TASK PROMPT: Repeat exactly, and only, the lines running from the one that holds "ch.toNat with olo" to the end of the records.

Extracted data entries:

------------------------------------------------

-- ==== Sys2Proof/Machine/Operands.lean ====
section
/-! DEFINITION. The register map and the operand forms of WRREG and RDREG.

Rules: 10_state.md section 4 (R30 to R42, the table); 30_encoding.md R81, R83, R87, R95; 40_config_init.md R110, R111. -/

namespace Sys2Proof.Machine

/-- The registers of the map. -/
inductive Reg where
  | fs | kind | flo | fhi | order | capcfg | cstat | nst | cap | coef | w
  | vlo | vhi | olo | ohi | step | last | param
  deriving DecidableEq, Repr

/-- What CH names for a register. -/
inductive RegClass where
  | sensor
  | actuator
  | global
  deriving DecidableEq, Repr

/-- The number a register's name stands for in a command (30_encoding.md R95; the table of 10_state.md section 4). -/
def Reg.number : Reg → BitVec 8
  | .fs => 0x00#8
  | .kind => 0x01#8
  | .flo => 0x02#8
  | .fhi => 0x03#8
  | .order => 0x04#8
  | .capcfg => 0x05#8
  | .cstat => 0x08#8
  | .nst => 0x09#8
  | .cap => 0x0A#8
  | .coef => 0x10#8
  | .w => 0x11#8
  | .vlo => 0x20#8
  | .vhi => 0x21#8
  | .olo => 0x22#8
  | .ohi => 0x23#8
  | .step => 0x24#8
  | .last => 0x28#8
  | .param => 0x30#8

/-- REG numbers; every number not in the table is reserved. -/
def Reg.ofNumber (n : BitVec 8) : Option Reg :=
  match n.toNat with
  | 0x00 => some .fs
  | 0x01 => some .kind
  | 0x02 => some .flo
  | 0x03 => some .fhi
  | 0x04 => some .order
  | 0x05 => some .capcfg
  | 0x08 => some .cstat
  | 0x09 => some .nst
  | 0x0A => some .cap
  | 0x10 => some .coef
  | 0x11 => some .w
  | 0x20 => some .vlo
  | 0x21 => some .vhi
  | 0x22 => some .olo
  | 0x23 => some .ohi
  | 0x24 => some .step
  | 0x28 => some .last
  | 0x30 => some .param
  | _ => none

def Reg.cls : Reg → RegClass
  | .fs | .kind | .flo | .fhi | .order | .capcfg | .cstat | .nst | .cap | .coef | .w => .sensor
  | .vlo | .vhi | .olo | .ohi | .step | .last => .actuator
  | .param => .global

/-- RO in the table: WRREG raises IllegalCommand (R110). -/
def Reg.readOnly : Reg → Bool
  | .cstat | .nst | .cap | .coef | .w | .last | .param => true
  | .fs | .kind | .flo | .fhi | .order | .capcfg | .vlo | .vhi | .olo | .ohi | .step => false

/-- IDX = {s[4:0], k[2:0]}, as `RDREG c, COEF, s, k` and `RDREG c, W, s, j` give it (R81, R95). -/
def stageIdx (s : BitVec 5) (k : BitVec 3) : BitVec 8 := s ++ k

/-- s of IDX = {s[4:0], k[2:0]} (R81). -/
def idxStage (idx : BitVec 8) : Nat := (idx.extractLsb' 3 5).toNat

/-- k or j of IDX (R81). -/
def idxElem (idx : BitVec 8) : Nat := (idx.extractLsb' 0 3).toNat

/-- CH against NCH, NACT or 0 (R110, R111). -/
def Reg.channelCheck (r : Reg) (ch : BitVec 8) (s : State) : Option Status :=
  match r.cls with
  | .sensor => sensorCheck ch s
  | .actuator => actuatorCheck ch s
  | .global => failIf (ch != 0#8) .outOfRange

/-- IDX against the range RDREG gives the register (R111). -/
def Reg.indexCheck (r : Reg) (idx : BitVec 8) (s : State) : Option Status :=
  match r with
  | .coef => failIf (decide (s.params.nsmax ≤ idxStage idx) || decide (5 < idxElem idx)) .outOfRange
  | .w => failIf (decide (s.params.nsmax ≤ idxStage idx) || decide (1 < idxElem idx)) .outOfRange
  | .param => failIf (decide (4 < idx.toNat)) .outOfRange
  | _ => failIf (idx != 0#8) .outOfRange

/-- An integer register takes a value that fits it; a Num register takes any pattern (R83, R110). -/
def Reg.widthCheck (r : Reg) (d : Word) : Option Status :=
  match r with
  | .kind => failIf (d.extractLsb' 2 62 != 0#62) .outOfRange
  | .order | .capcfg => failIf (d.extractLsb' 16 48 != 0#48) .outOfRange
  | _ => none

/-- COEF element k: 0 B0, 1 B1, 2 B2, 3 A0 hardwired to 1.0, 4 A1, 5 A2 (R42). -/
def coefElem (c : Coefs) (k : Nat) : Num64 :=
  match k with
  | 0 => c.b0
  | 1 => c.b1
  | 2 => c.b2
  | 3 => one
  | 4 => c.a1
  | _ => c.a2

/-- PARAM by IDX: 0 NCH, 1 NACT, 2 NSMAX, 3 CAPMAX, 4 GUARD_NONFINITE (R41). -/
def paramElem (p : Params) (idx : Nat) : Word :=
  match idx with
  | 0 => BitVec.ofNat 64 p.nch
  | 1 => BitVec.ofNat 64 p.nact
  | 2 => BitVec.ofNat 64 p.nsmax
  | 3 => BitVec.ofNat 64 p.capmax
  | _ => if p.guardNonfinite then 1#64 else 0#64

/-- The value RDREG returns: a Num as its bits, an integer zero-extended (R111). -/
def readReg (r : Reg) (ch idx : BitVec 8) (s : State) : Word :=
  match r with
  | .fs => (s.chan ch.toNat).fs
  | .kind => (s.chan ch.toNat).kind.setWidth 64
  | .flo => (s.chan ch.toNat).flo
  | .fhi => (s.chan ch.toNat).fhi
  | .order => (s.chan ch.toNat).order.setWidth 64
  | .capcfg => (s.chan ch.toNat).capcfg.setWidth 64
  | .cstat => cstat (s.chan ch.toNat)
  | .nst => (s.chan ch.toNat).nst.setWidth 64
  | .cap => (s.chan ch.toNat).cap.setWidth 64
  | .coef => coefElem (s.stage ch.toNat (idxStage idx)).coef (idxElem idx)
  | .w => if idxElem idx = 0 then (s.stage ch.toNat (idxStage idx)).w1 else (s.stage ch.toNat (idxStage idx)).w2
  | .vlo => (s.act ch.toNat).vlo
  | .vhi => (s.act ch.toNat).vhi
  | .olo => (s.act ch.toNat).olo
  | .ohi => (s.act ch.toNat).ohi
  | .step => (s.act ch.toNat).step
  | .last => (s.act ch.toNat).last
  | .param => paramElem s.params idx.toNat

/-- The staging register written by WRREG; a read-only register is left alone (R110). -/
def writeReg (r : Reg) (ch : BitVec 8) (d : Word) (s : State) : State :=
  match r with
  | .fs => setChan ch.toNat { s.chan ch.toNat with fs := d } s
  | .kind => setChan ch.toNat { s.chan ch.toNat with kind := d.extractLsb' 0 2 } s
  | .flo => setChan ch.toNat { s.chan ch.toNat with flo := d } s
  | .fhi => setChan ch.toNat { s.chan ch.toNat with fhi := d } s
  | .order => setChan ch.toNat { s.chan ch.toNat with order := d.extractLsb' 0 16 } s
  | .capcfg => setChan ch.toNat { s.chan ch.toNat with capcfg := d.extractLsb' 0 16 } s
  | .vlo => setAct ch.toNat { s.act ch.toNat with vlo := d } s
  | .vhi => setAct ch.toNat { s.act ch.toNat with vhi := d } s
  | .olo => setAct ch.toNat { s.act ch.toNat with olo := d } s
  | .ohi => setAct ch.toNat { s.act ch.toNat with ohi := d } s
  | .step => setAct ch.toNat { s.act ch.toNat with step := d } s
  | .cstat | .nst | .cap | .coef | .w | .last | .param => s

end Sys2Proof.Machine
end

------------------------------------------------

ANSWER BELOW:
  | .olo => setAct ch.toNat { s.act ch.toNat with olo := d } s
  | .ohi => setAct ch.toNat { s.act ch.toNat with ohi := d } s
  | .step => setAct ch.toNat { s.act ch.toNat with step := d } s
  | .cstat | .nst | .cap | .coef | .w | .last | .param => s

end Sys2Proof.Machine
end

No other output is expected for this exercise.